Abstract
Humans are unique in developing large lexicons as their communication tool. To achieve this, they are able to learn new words rapidly. However, neural bases of this rapid learning, which may be an expression of a more general cognitive mechanism, are not yet understood. To address this, we exposed our subjects to familiar words and novel spoken stimuli in a short passive perceptual learning session and compared automatic brain responses to these items throughout the learning exposure. Initially, we found enhanced activity for known words, indexing the ignition of their underlying memory traces. However, just after 14 min of learning exposure, the novel items exhibited a significant increase in response magnitude matching in size with that to real words. This activation increase, as we would like to propose, reflects rapid mapping of new word forms onto neural representations. Similar to familiar words, the neural activity subserving rapid learning of new word forms was generated in the left-perisylvian language cortex, especially anterior superior-temporal areas. This first report of a neural correlate of rapid learning suggests that our brain may effectively form new neuronal circuits online as it gets exposed to novel patterns in the sensory input. Understanding such fast learning is key to the neurobiological explanation of the human language faculty and learning mechanisms in general.
Introduction
In childhood, a large vocabulary of words is learnt rapidly with multiple words acquired daily; similar processes can take place later in life in second language acquisition. Dubbed “fast mapping” (Carey and Bartlett, 1978), rapid word learning has been explored in numerous behavioral studies over the recent decades (Heibeck and Markman, 1987; Gershkoff-Stowe and Hahn, 2007). While claims of learning just after a single exposure (Dollaghan, 1985) remain controversial, less so are suggestions that some dozens of trials may be sufficient for successful learning with further gain still possible through application of a behavioral routine containing up to 150 exposures within a short learning session (Pittman, 2008). Even more interestingly, while some experiments prompted suggestions of a unique human word-learning mechanism (Waxman and Booth, 2000), others have argued that rapid word learning may efficiently exploit general neurobiological learning mechanisms that are not necessarily language-specific (Markson and Bloom, 1997; Bloom, 2002) and may even be shared with other species (Kaminski et al., 2004).

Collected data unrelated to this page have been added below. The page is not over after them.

-- ==== Sys2Proof/Machine/Dispatch.lean ====
section
/-! DEFINITION. Which meaning each command has: one arm per constructor of `Instr`. -/

namespace Sys2Proof.Machine
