/-- A new TAKEOVER_ORDER is flooded on and held, its failed SNA is fenced, and every port that is UP to it becomes FENCED, other ports unchanged; a held one changes nothing. A Locked module answers STAND_IN_RESTORE_REQUEST of step 1 with its extra-expert slots, of step 2 with the descriptors that name the LDN, of 5 and 6 with the shard's arrays sealed; any other changes nothing. RESTORE_DATA of the present step enters its item, once the restore rate 0x7031:01 lets it be taken, and the last of the whole restore sends the ready packet to every master; of another step it changes nothing. The last STAND_IN_READY that matches the base floods one effect for all orders; an earlier one is noted; one that does not match makes the next choice. READY_TIMEOUT 5 s after the orders makes the next choice, or ends them with none left. A new TAKEOVER_EFFECT is held and flooded on. TAKEOVER_BOUNDARY maps each LDN due to its chosen SNA, ends the orders and clears REPEAT. PLANNED_RETURN on the primary orders the move; elsewhere, or with a reserved bit set, it changes nothing. The contents of a restore answer and the result codes are the model's choice (notes/assumptions/35.md) (spec/12_spapor_fabric.md R355, spec/12_spapor_fabric.md R356, spec/12_spapor_fabric.md R357, spec/12_spapor_fabric.md R358, spec/17_start_reset_recovery.md R475, spec/17_start_reset_recovery.md R476). -/
def Obligations.TakeoverOrdersReadyAndEffect : Prop :=
  (∀ (s : State) (ldn : BitVec 10) (failed chosen : BitVec 16) (steep : BitVec 64), s.inv = true →
    (s.steep.master.orders.contains (ldn, failed, chosen) = false →
      ∃ t, exec (.takeoverOrder ldn failed chosen steep) s = .next t ∧
        t.steep.master.orders = s.steep.master.orders ++ [(ldn, failed, chosen)] ∧ t.steep.master.takeoverState = 1 ∧
        failed ∈ t.fab.fencedSnas ∧ Out.packet (.flood none) (.takeoverOrder ldn failed chosen steep) ∈ t.out ∧
        (∀ p, p < 16 → (portOf s p).state = .up → (portOf s p).partner = failed → (portOf t p).state = .fenced) ∧
        (∀ p, (portOf s p).state ≠ .up ∨ (portOf s p).partner ≠ failed → portOf t p = portOf s p) ∧ t.mem = s.mem) ∧
    (s.steep.master.orders.contains (ldn, failed, chosen) = true →
      exec (.takeoverOrder ldn failed chosen steep) s = .next s)) ∧
  (∀ (s : State) (sna : BitVec 16) (ask : RestoreAsk) (key : BitVec 64),
    (isLocked s = false ∨ ask.step ∉ [1, 2, 5, 6] → exec (.standInRestoreRequest sna ask key) s = .next s) ∧
    (isLocked s = true → ask.step = 1 → exec (.standInRestoreRequest sna ask key) s = .next { s with out := (s.out ++
      s.ad.experts.map (fun e => .packet (.sna sna) (.restore 1 1 (BitVec.ofNat 64 e.1) (expertBytes e.2) false)) ++
      [.packet (.sna sna) (.restore 1 0 0 [] true)]) }) ∧
    (isLocked s = true → ask.step = 2 → exec (.standInRestoreRequest sna ask key) s = .next { s with out := (s.out ++
      (s.ad.descs.filter fun e => mapNames s e.2 (fld key 0 10).toNat).map (fun e =>
        .packet (.sna sna) (.restore 2 1 (BitVec.ofNat 64 e.1) (wordBytes e.2) false)) ++
      [.packet (.sna sna) (.restore 2 0 0 [] true)]) }) ∧
    (isLocked s = true → ask.step = 5 ∨ ask.step = 6 → ∃ t, exec (.standInRestoreRequest sna ask key) s = .next t ∧
      ∀ i x d r, didxOf s (fld key 16 24) = some i →
        ((shardsHere s i).find? fun x => x.entry = (fld key 0 16).toNat) = some x → d = descOf s i →
        r = restoreBlocks ask.env (dSlot d) (framePageBlocks x (dRole d) 4) s →
        if frameLost s x = true then t = s
        else t.mem = r.2.mem ∧ (r.1 = true → (slotOf s (dSlot d)).cur ≠ none → (∀ u, sget 0 u s.cust.nonces < 2 ^ 41) →
          ∃ nonce ep ct tag, Out.packet (.sna sna) (.restore ask.step 1 key
            (wordBytes (nonce : BitVec 96) ++ [BitVec.ofNat 8 (ep : Bool).toNat] ++ ct ++ wordBytes (tag : BitVec 128)) true) ∈
            t.out))) ∧
  (∀ (s : State) (step kind : BitVec 8) (key : BitVec 64) (data : List Byte) (last : Bool),
    s.fab.restore = none → exec (.restoreData step kind key data last) s = .next s) ∧
  (∀ (s : State) (ldn : BitVec 10) (n : Nat) (step : BitVec 8) (key : BitVec 64) (data : List Byte),
    s.fab.restore = some (ldn, n) →
    (n ≠ step.toNat → ∀ kind last, exec (.restoreData step kind key data last) s = .next s) ∧
    (n = step.toNat → s.fab.restoreWait ≠ 0 → exec (.restoreData step 0 key data false) s = .next { s with
      fab := { s.fab with restoredBytes := s.fab.restoredBytes + data.length } }) ∧
    (n = step.toNat → 2 ≤ s.fab.restoreWait → exec (.restoreData step 0 key data true) s = .next { s with
      fab := { s.fab with restoredBytes := s.fab.restoredBytes + data.length,
                          restoreWait := s.fab.restoreWait - 1 } }) ∧
    (n = 1 → s.fab.restoreWait ≠ 0 → ∃ t, exec (.restoreData 1 1 key data false) s = .next t ∧
      t.ad.experts = sput {} key.toNat (expertFrom data) s.ad.experts ∧
      t.clock = clockAfter s s.fab.restoreFree ∧ t = { s with
        clock := t.clock, time := t.time, slew := t.slew, obs := t.obs, ad := { s.ad with experts := t.ad.experts },
        fab := { s.fab with restoredBytes := s.fab.restoredBytes + data.length,
                            restoreFree := t.clock + 2 * data.length / cfg s 0x7031 1 } }) ∧
    (n = 2 → s.fab.restoreWait ≠ 0 → didxOf s (dAdid (BitVec.ofNat 1024 (leNat data))) = none →
      BitVec.ofNat 1024 (leNat data) ≠ 0 → ∃ t, exec (.restoreData 2 1 key data false) s = .next t ∧
      descOf t (firstFree 0 s.ad.descs) = BitVec.ofNat 1024 (leNat data) ∧
      (∀ i, i ≠ firstFree 0 s.ad.descs → descOf t i = descOf s i) ∧ t.mem = s.mem ∧ t.out = s.out) ∧
    (∀ kind i x d, n = step.toNat → 5 ≤ n → kind ≠ 0 → s.fab.restoreWait ≠ 0 → didxOf s (fld key 16 24) = some i →
      ((shardsHere (asStandIn ldn s) i).find? fun x => x.entry = (fld key 0 16).toNat) = some x → d = descOf s i →
      ∃ t, exec (.restoreData step kind key data false) s = .next t ∧ t.out = s.out ∧ t.red = s.red ∧
        match openWith s (dSlot d) ((data.drop 12).take 1 |>.any fun b => b ≠ 0) (BitVec.ofNat 96 (leNat (data.take 12)))
            (keeperAad x.adid x.entry) ((data.drop 13).take (data.length - 29))
            (BitVec.ofNat 128 (leNat (data.drop (13 + (data.length - 29))))) with
        | none => t.mem = s.mem ∧ t.cust.gcmFails = s.cust.gcmFails + 1
        | some v => t.mem = (packageWrite (dPart d) (some (dSlot d)) true
            (framePage x (dRole d) + momentOffset (shardSize x)) (v.drop (2 * shardSize x))
            (packageWrite (dPart d) (some (dSlot d)) true (framePage x (dRole d)) (v.take (2 * shardSize x)) s)).mem) ∧
    (n = step.toNat → n = 7 → s.fab.restoreWait = 0 → ((restored s ldn).all fun i => isSettled s i) = true →
      ∀ last, ∃ t, exec (.restoreData step 0 key data last) s = .next t ∧ t.fab.restore = none ∧ t.mem = s.mem ∧
        t.out = s.out ++ (masterLdns s).map (fun m => .packet (.ldn (BitVec.ofNat 10 m.2))
          (.standInReady s.leaf.activeGen (recDigest s.leaf.rec0) (recDigest s.leaf.rec1))))) ∧
  (∀ (s : State) (sna gen : BitVec 16) (d0 d1 : BitVec 128) (m : Master), m = s.steep.master → m.acting ≠ none →
    m.takeoverState ≠ 3 → (m.orders.any fun o => o.2.2 = sna) = true → gen = s.leaf.activeGen →
    d0 = recDigest s.leaf.rec0 → d1 = recDigest s.leaf.rec1 →
    ((m.orders.all fun o => o.2.2 = sna || m.ready.contains o.2.2) = true →
      ∃ t, exec (.standInReady sna gen d0 d1) s = .next t ∧ t.steep.master.takeoverState = 3 ∧
        t.fab.effects = s.fab.effects ++ m.orders.map (fun o => (o.1, o.2.2, effectSteep s)) ∧
        t.out = s.out ++ [.packet (.flood none)
          (.takeoverEffect (m.orders.map fun o => (o.1, o.2.2)) (effectSteep s))] ∧ t.mem = s.mem) ∧
    ((m.orders.all fun o => o.2.2 = sna || m.ready.contains o.2.2) = false →
      exec (.standInReady sna gen d0 d1) s = .next { s with steep := { s.steep with master :=
        { m with ready := m.ready ++ [sna], takeoverState := 2 } } })) ∧
  (∀ (s : State) (sna gen : BitVec 16) (d0 d1 : BitVec 128) (m : Master), m = s.steep.master →
    (m.acting = none ∨ m.takeoverState = 3 ∨ (m.orders.any fun o => o.2.2 = sna) = false →
      exec (.standInReady sna gen d0 d1) s = .next s) ∧
    (m.acting ≠ none → m.takeoverState ≠ 3 → (m.orders.any fun o => o.2.2 = sna) = true →
      gen ≠ s.leaf.activeGen ∨ d0 ≠ recDigest s.leaf.rec0 ∨ d1 ≠ recDigest s.leaf.rec1 →
      ∃ t, exec (.standInReady sna gen d0 d1) s = .next t ∧ t.mem = s.mem ∧
        ∀ o os, m.orders = o :: os →
          (chooseOrders s o.1.toNat = [] → t.steep.master.orders = [] ∧ t.steep.master.acting = none ∧
            t.out = s.out) ∧
          (chooseOrders s o.1.toNat ≠ [] → t.steep.master.acting = some s.clock ∧
            ∀ x ∈ chooseOrders s o.1.toNat, x ∈ t.steep.master.orders ∧
              Out.packet (.flood none) (.takeoverOrder x.1 x.2.1 x.2.2 s.steep.k) ∈ t.out))) ∧
  (∀ s : State, s.steep.master.acting = none ∨ s.steep.master.orders = [] ∨ s.steep.master.takeoverState = 3 →
    exec .readyTimeout s = .next s) ∧
  (∀ (s : State) (clk : Nat) (o : BitVec 10 × BitVec 16 × BitVec 16) (os : List (BitVec 10 × BitVec 16 × BitVec 16)),
    s.steep.master.acting = some clk → s.steep.master.orders = o :: os → s.steep.master.takeoverState ≠ 3 →
    ∃ t, exec .readyTimeout s = .next t ∧ t.clock = clockAfter s (clk + 10000000000) ∧ t.mem = s.mem ∧
      (chooseOrders s o.1.toNat = [] → t.steep.master.orders = [] ∧ t.steep.master.acting = none ∧
        t.steep.master.takeoverState = 0 ∧ t.out = s.out) ∧
      (chooseOrders s o.1.toNat ≠ [] → t.steep.master.acting = some t.clock ∧
        ∀ x ∈ chooseOrders s o.1.toNat, x ∈ t.steep.master.orders ∧
          Out.packet (.flood none) (.takeoverOrder x.1 x.2.1 x.2.2 s.steep.k) ∈ t.out)) ∧
  (∀ (s : State) (moves : List (BitVec 10 × BitVec 16)) (c : BitVec 64),
    ((moves.all fun m => s.fab.effects.contains (m.1, m.2, c)) = false →
      ∃ t, exec (.takeoverEffect moves c) s = .next t ∧
        t.fab.effects = s.fab.effects ++ moves.map (fun m => (m.1, m.2, c)) ∧
        t.out = s.out ++ [.packet (.flood none) (.takeoverEffect moves c)] ∧ t.steep.master.takeoverState = 3 ∧
        t.mem = s.mem) ∧
    ((moves.all fun m => s.fab.effects.contains (m.1, m.2, c)) = true →
      exec (.takeoverEffect moves c) s = .next s)) ∧
  (∀ (s : State) (due : List (BitVec 10 × BitVec 16 × BitVec 64)),
    due = s.fab.effects.filter (fun e => ahead s.steep.k e.2.2 ≠ 0) →
    (due = [] ∨ boundariesKnown s = false → exec .takeoverBoundary s = .next s) ∧
    (due ≠ [] → boundariesKnown s = true → ∃ t, exec .takeoverBoundary s = .next t ∧
      (∀ e ∈ due, (∀ f ∈ due, f.1 = e.1 → f.2.1 = e.2.1) →
        cfg t (0x7100 + e.1.toNat / 128) (e.1.toNat % 128 + 1) = e.2.1.toNat) ∧
      (∀ e ∈ due, e ∉ t.fab.effects) ∧ t.steep.rep = 0 ∧ t.steep.master.orders = [] ∧
      t.steep.master.acting = none ∧ t.steep.master.takeoverState = 0 ∧ t.mem = s.mem)) ∧
  (∀ (s : State) (value : BitVec 32),
    (snaOfLdn s (fld value 0 10).toNat = none ∨ isPrimary s = false ∨ fld value 10 6 ≠ (0 : BitVec 6) →
      exec (.plannedReturn value) s = .next s) ∧
    (∀ a, snaOfLdn s (fld value 0 10).toNat = some a → isPrimary s = true → fld value 10 6 = (0 : BitVec 6) →
      ∃ t, exec (.plannedReturn value) s = .next t ∧ t.steep.master.acting = some s.clock ∧
        (fld value 0 10, BitVec.ofNat 16 a, fld value 16 16) ∈ t.steep.master.orders ∧
        Out.packet (.flood none) (.takeoverOrder (fld value 0 10) (BitVec.ofNat 16 a) (fld value 16 16) s.steep.k) ∈
          t.out ∧ t.mem = s.mem))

Despite a substantial body of behavioral research, neural indexes of such rapid learning have not yet been identified and its implementation at the brain level remains obscure. Until now, most neuroscience research into long-term memory trace formation and language learning has concentrated on investigating learning-induced changes in the brain over days or weeks of practice and on overnight memory consolidation (for review, see Davis and Gaskell, 2009). In the present study, however, we look into plastic changes occurring in the brain within minutes of passive perceptual exposure to novel spoken stimuli.

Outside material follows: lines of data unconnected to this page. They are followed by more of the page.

-- ==== Sys2Proof/Laws/State.lean ====
section
/-! SUPPORT. What each update of the state leaves unchanged and what it writes: one lemma per field per update, so that no
later proof unfolds a record update. -/

namespace Sys2Proof.Machine

/-! ### emit -/

@[simp] theorem emit_pending (o : Out) (s : State) : (emit o s).pending = s.pending := rfl
@[simp] theorem emit_clock (o : Out) (s : State) : (emit o s).clock = s.clock := rfl
@[simp] theorem emit_time (o : Out) (s : State) : (emit o s).time = s.time := rfl
@[simp] theorem emit_timeKnown (o : Out) (s : State) : (emit o s).timeKnown = s.timeKnown := rfl
@[simp] theorem emit_slew (o : Out) (s : State) : (emit o s).slew = s.slew := rfl
@[simp] theorem emit_free (o : Out) (s : State) : (emit o s).free = s.free := rfl
@[simp] theorem emit_mem (o : Out) (s : State) : (emit o s).mem = s.mem := rfl
@[simp] theorem emit_power (o : Out) (s : State) : (emit o s).power = s.power := rfl
@[simp] theorem emit_steep (o : Out) (s : State) : (emit o s).steep = s.steep := rfl
@[simp] theorem emit_prog (o : Out) (s : State) : (emit o s).prog = s.prog := rfl
@[simp] theorem emit_ad (o : Out) (s : State) : (emit o s).ad = s.ad := rfl
@[simp] theorem emit_front (o : Out) (s : State) : (emit o s).front = s.front := rfl
@[simp] theorem emit_red (o : Out) (s : State) : (emit o s).red = s.red := rfl
@[simp] theorem emit_hbm (o : Out) (s : State) : (emit o s).hbm = s.hbm := rfl
@[simp] theorem emit_leaf (o : Out) (s : State) : (emit o s).leaf = s.leaf := rfl
@[simp] theorem emit_fab (o : Out) (s : State) : (emit o s).fab = s.fab := rfl
@[simp] theorem emit_cust (o : Out) (s : State) : (emit o s).cust = s.cust := rfl
@[simp] theorem emit_dict (o : Out) (s : State) : (emit o s).dict = s.dict := rfl
@[simp] theorem emit_obs (o : Out) (s : State) : (emit o s).obs = s.obs := rfl
@[simp] theorem emit_boot (o : Out) (s : State) : (emit o s).boot = s.boot := rfl

/-! ### send -/

@[simp] theorem send_pending (d : Dest) (p : Packet) (s : State) : (send d p s).pending = s.pending := rfl
@[simp] theorem send_clock (d : Dest) (p : Packet) (s : State) : (send d p s).clock = s.clock := rfl
@[simp] theorem send_time (d : Dest) (p : Packet) (s : State) : (send d p s).time = s.time := rfl
@[simp] theorem send_timeKnown (d : Dest) (p : Packet) (s : State) : (send d p s).timeKnown = s.timeKnown := rfl
@[simp] theorem send_slew (d : Dest) (p : Packet) (s : State) : (send d p s).slew = s.slew := rfl
@[simp] theorem send_free (d : Dest) (p : Packet) (s : State) : (send d p s).free = s.free := rfl
@[simp] theorem send_mem (d : Dest) (p : Packet) (s : State) : (send d p s).mem = s.mem := rfl
@[simp] theorem send_power (d : Dest) (p : Packet) (s : State) : (send d p s).power = s.power := rfl
@[simp] theorem send_steep (d : Dest) (p : Packet) (s : State) : (send d p s).steep = s.steep := rfl
@[simp] theorem send_prog (d : Dest) (p : Packet) (s : State) : (send d p s).prog = s.prog := rfl
@[simp] theorem send_ad (d : Dest) (p : Packet) (s : State) : (send d p s).ad = s.ad := rfl
@[simp] theorem send_front (d : Dest) (p : Packet) (s : State) : (send d p s).front = s.front := rfl
@[simp] theorem send_red (d : Dest) (p : Packet) (s : State) : (send d p s).red = s.red := rfl
@[simp] theorem send_hbm (d : Dest) (p : Packet) (s : State) : (send d p s).hbm = s.hbm := rfl
@[simp] theorem send_leaf (d : Dest) (p : Packet) (s : State) : (send d p s).leaf = s.leaf := rfl
@[simp] theorem send_fab (d : Dest) (p : Packet) (s : State) : (send d p s).fab = s.fab := rfl
@[simp] theorem send_cust (d : Dest) (p : Packet) (s : State) : (send d p s).cust = s.cust := rfl
@[simp] theorem send_dict (d : Dest) (p : Packet) (s : State) : (send d p s).dict = s.dict := rfl
@[simp] theorem send_obs (d : Dest) (p : Packet) (s : State) : (send d p s).obs = s.obs := rfl
@[simp] theorem send_boot (d : Dest) (p : Packet) (s : State) : (send d p s).boot = s.boot := rfl

/-! ### elapse -/

@[simp] theorem elapse_pending (n : Nat) (s : State) : (elapse n s).pending = s.pending := rfl
@[simp] theorem elapse_timeKnown (n : Nat) (s : State) : (elapse n s).timeKnown = s.timeKnown := rfl
@[simp] theorem elapse_free (n : Nat) (s : State) : (elapse n s).free = s.free := rfl
@[simp] theorem elapse_mem (n : Nat) (s : State) : (elapse n s).mem = s.mem := rfl
@[simp] theorem elapse_power (n : Nat) (s : State) : (elapse n s).power = s.power := rfl
@[simp] theorem elapse_steep (n : Nat) (s : State) : (elapse n s).steep = s.steep := rfl
@[simp] theorem elapse_prog (n : Nat) (s : State) : (elapse n s).prog = s.prog := rfl
@[simp] theorem elapse_ad (n : Nat) (s : State) : (elapse n s).ad = s.ad := rfl
@[simp] theorem elapse_front (n : Nat) (s : State) : (elapse n s).front = s.front := rfl
@[simp] theorem elapse_red (n : Nat) (s : State) : (elapse n s).red = s.red := rfl
@[simp] theorem elapse_hbm (n : Nat) (s : State) : (elapse n s).hbm = s.hbm := rfl
@[simp] theorem elapse_leaf (n : Nat) (s : State) : (elapse n s).leaf = s.leaf := rfl
@[simp] theorem elapse_fab (n : Nat) (s : State) : (elapse n s).fab = s.fab := rfl
@[simp] theorem elapse_cust (n : Nat) (s : State) : (elapse n s).cust = s.cust := rfl
@[simp] theorem elapse_dict (n : Nat) (s : State) : (elapse n s).dict = s.dict := rfl
@[simp] theorem elapse_boot (n : Nat) (s : State) : (elapse n s).boot = s.boot := rfl
@[simp] theorem elapse_out (n : Nat) (s : State) : (elapse n s).out = s.out := rfl

/-! ### untilTime -/

@[simp] theorem untilTime_pending (t : BitVec 64) (s : State) : (untilTime t s).pending = s.pending := rfl
@[simp] theorem untilTime_timeKnown (t : BitVec 64) (s : State) : (untilTime t s).timeKnown = s.timeKnown := rfl
@[simp] theorem untilTime_free (t : BitVec 64) (s : State) : (untilTime t s).free = s.free := rfl
@[simp] theorem untilTime_mem (t : BitVec 64) (s : State) : (untilTime t s).mem = s.mem := rfl
@[simp] theorem untilTime_power (t : BitVec 64) (s : State) : (untilTime t s).power = s.power := rfl
@[simp] theorem untilTime_steep (t : BitVec 64) (s : State) : (untilTime t s).steep = s.steep := rfl
@[simp] theorem untilTime_prog (t : BitVec 64) (s : State) : (untilTime t s).prog = s.prog := rfl
@[simp] theorem untilTime_ad (t : BitVec 64) (s : State) : (untilTime t s).ad = s.ad := rfl
@[simp] theorem untilTime_front (t : BitVec 64) (s : State) : (untilTime t s).front = s.front := rfl
@[simp] theorem untilTime_red (t : BitVec 64) (s : State) : (untilTime t s).red = s.red := rfl
@[simp] theorem untilTime_hbm (t : BitVec 64) (s : State) : (untilTime t s).hbm = s.hbm := rfl
@[simp] theorem untilTime_leaf (t : BitVec 64) (s : State) : (untilTime t s).leaf = s.leaf := rfl
@[simp] theorem untilTime_fab (t : BitVec 64) (s : State) : (untilTime t s).fab = s.fab := rfl
@[simp] theorem untilTime_cust (t : BitVec 64) (s : State) : (untilTime t s).cust = s.cust := rfl
@[simp] theorem untilTime_dict (t : BitVec 64) (s : State) : (untilTime t s).dict = s.dict := rfl
@[simp] theorem untilTime_boot (t : BitVec 64) (s : State) : (untilTime t s).boot = s.boot := rfl
@[simp] theorem untilTime_out (t : BitVec 64) (s : State) : (untilTime t s).out = s.out := rfl

/-! ### untilClock -/

@[simp] theorem untilClock_pending (c : Nat) (s : State) : (untilClock c s).pending = s.pending := rfl
@[simp] theorem untilClock_timeKnown (c : Nat) (s : State) : (untilClock c s).timeKnown = s.timeKnown := rfl
@[simp] theorem untilClock_free (c : Nat) (s : State) : (untilClock c s).free = s.free := rfl
@[simp] theorem untilClock_mem (c : Nat) (s : State) : (untilClock c s).mem = s.mem := rfl
@[simp] theorem untilClock_power (c : Nat) (s : State) : (untilClock c s).power = s.power := rfl
@[simp] theorem untilClock_steep (c : Nat) (s : State) : (untilClock c s).steep = s.steep := rfl
@[simp] theorem untilClock_prog (c : Nat) (s : State) : (untilClock c s).prog = s.prog := rfl
@[simp] theorem untilClock_ad (c : Nat) (s : State) : (untilClock c s).ad = s.ad := rfl
@[simp] theorem untilClock_front (c : Nat) (s : State) : (untilClock c s).front = s.front := rfl
@[simp] theorem untilClock_red (c : Nat) (s : State) : (untilClock c s).red = s.red := rfl
@[simp] theorem untilClock_hbm (c : Nat) (s : State) : (untilClock c s).hbm = s.hbm := rfl
@[simp] theorem untilClock_leaf (c : Nat) (s : State) : (untilClock c s).leaf = s.leaf := rfl
@[simp] theorem untilClock_fab (c : Nat) (s : State) : (untilClock c s).fab = s.fab := rfl
@[simp] theorem untilClock_cust (c : Nat) (s : State) : (untilClock c s).cust = s.cust := rfl
@[simp] theorem untilClock_dict (c : Nat) (s : State) : (untilClock c s).dict = s.dict := rfl
@[simp] theorem untilClock_boot (c : Nat) (s : State) : (untilClock c s).boot = s.boot := rfl
@[simp] theorem untilClock_out (c : Nat) (s : State) : (untilClock c s).out = s.out := rfl

/-! ### setCore -/

@[simp] theorem setCore_pending (s : State) (c : Nat) (k : Core) : (setCore s c k).pending = s.pending := rfl
@[simp] theorem setCore_clock (s : State) (c : Nat) (k : Core) : (setCore s c k).clock = s.clock := rfl
@[simp] theorem setCore_time (s : State) (c : Nat) (k : Core) : (setCore s c k).time = s.time := rfl
@[simp] theorem setCore_timeKnown (s : State) (c : Nat) (k : Core) : (setCore s c k).timeKnown = s.timeKnown := rfl
@[simp] theorem setCore_slew (s : State) (c : Nat) (k : Core) : (setCore s c k).slew = s.slew := rfl
@[simp] theorem setCore_free (s : State) (c : Nat) (k : Core) : (setCore s c k).free = s.free := rfl
@[simp] theorem setCore_mem (s : State) (c : Nat) (k : Core) : (setCore s c k).mem = s.mem := rfl
@[simp] theorem setCore_power (s : State) (c : Nat) (k : Core) : (setCore s c k).power = s.power := rfl
@[simp] theorem setCore_steep (s : State) (c : Nat) (k : Core) : (setCore s c k).steep = s.steep := rfl
@[simp] theorem setCore_ad (s : State) (c : Nat) (k : Core) : (setCore s c k).ad = s.ad := rfl
@[simp] theorem setCore_front (s : State) (c : Nat) (k : Core) : (setCore s c k).front = s.front := rfl
@[simp] theorem setCore_red (s : State) (c : Nat) (k : Core) : (setCore s c k).red = s.red := rfl
@[simp] theorem setCore_hbm (s : State) (c : Nat) (k : Core) : (setCore s c k).hbm = s.hbm := rfl
@[simp] theorem setCore_leaf (s : State) (c : Nat) (k : Core) : (setCore s c k).leaf = s.leaf := rfl
@[simp] theorem setCore_fab (s : State) (c : Nat) (k : Core) : (setCore s c k).fab = s.fab := rfl
@[simp] theorem setCore_cust (s : State) (c : Nat) (k : Core) : (setCore s c k).cust = s.cust := rfl
@[simp] theorem setCore_dict (s : State) (c : Nat) (k : Core) : (setCore s c k).dict = s.dict := rfl
@[simp] theorem setCore_obs (s : State) (c : Nat) (k : Core) : (setCore s c k).obs = s.obs := rfl
@[simp] theorem setCore_boot (s : State) (c : Nat) (k : Core) : (setCore s c k).boot = s.boot := rfl
@[simp] theorem setCore_out (s : State) (c : Nat) (k : Core) : (setCore s c k).out = s.out := rfl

To record activation of the putative emerging neural memory trace and compare it to a preexisting neural circuit, we used a passive oddball paradigm and presented our experimental participants with previously unfamiliar but phonologically regular meaningless “pseudo-word” and familiar word stimuli. Earlier research revealed that, given that stimuli are matched for acoustic and phonological features, passively presented oddball stimuli produce larger event-related brain responses for known words than unknown pseudo-words at 100–200 ms after the acoustic information is sufficient for identifying stimulus words (for review, see Pulvermüller and Shtyrov, 2006; Shtyrov and Pulvermüller, 2007). This activity enhancement was attributed to activation of neuronal circuits distributed over left-perisylvian areas which may serve as cortical memory traces of familiar language items (Näätänen et al., 1997; Pulvermüller and Shtyrov, 2006). As previous behavioral results (Pittman, 2008) suggested that performance on newly acquired items is improved by exposing the subjects to up to 150 trials in a short learning session, we presented our subjects with 160 trials of the novel word-form as an oddball stimulus in a short (∼14 min) auditory exposure session using a matched known word as control. Whole-head high-density electroencephalography was applied to map neuronal mass activity with high temporal resolution (Nunez and Srinivasan, 2006). Most importantly, contrary to the common practice of averaging activity over numerous trials, we scrutinized minute changes in the neural dynamics throughout the session.
Materials and Methods
Sixteen healthy right-handed native British English speakers participated in the experiments. They were seated in an electrically and acoustically shielded chamber while their electroencephalogram was recorded using a whole-scalp 65-channel set-up (Compumedics Neuroscan).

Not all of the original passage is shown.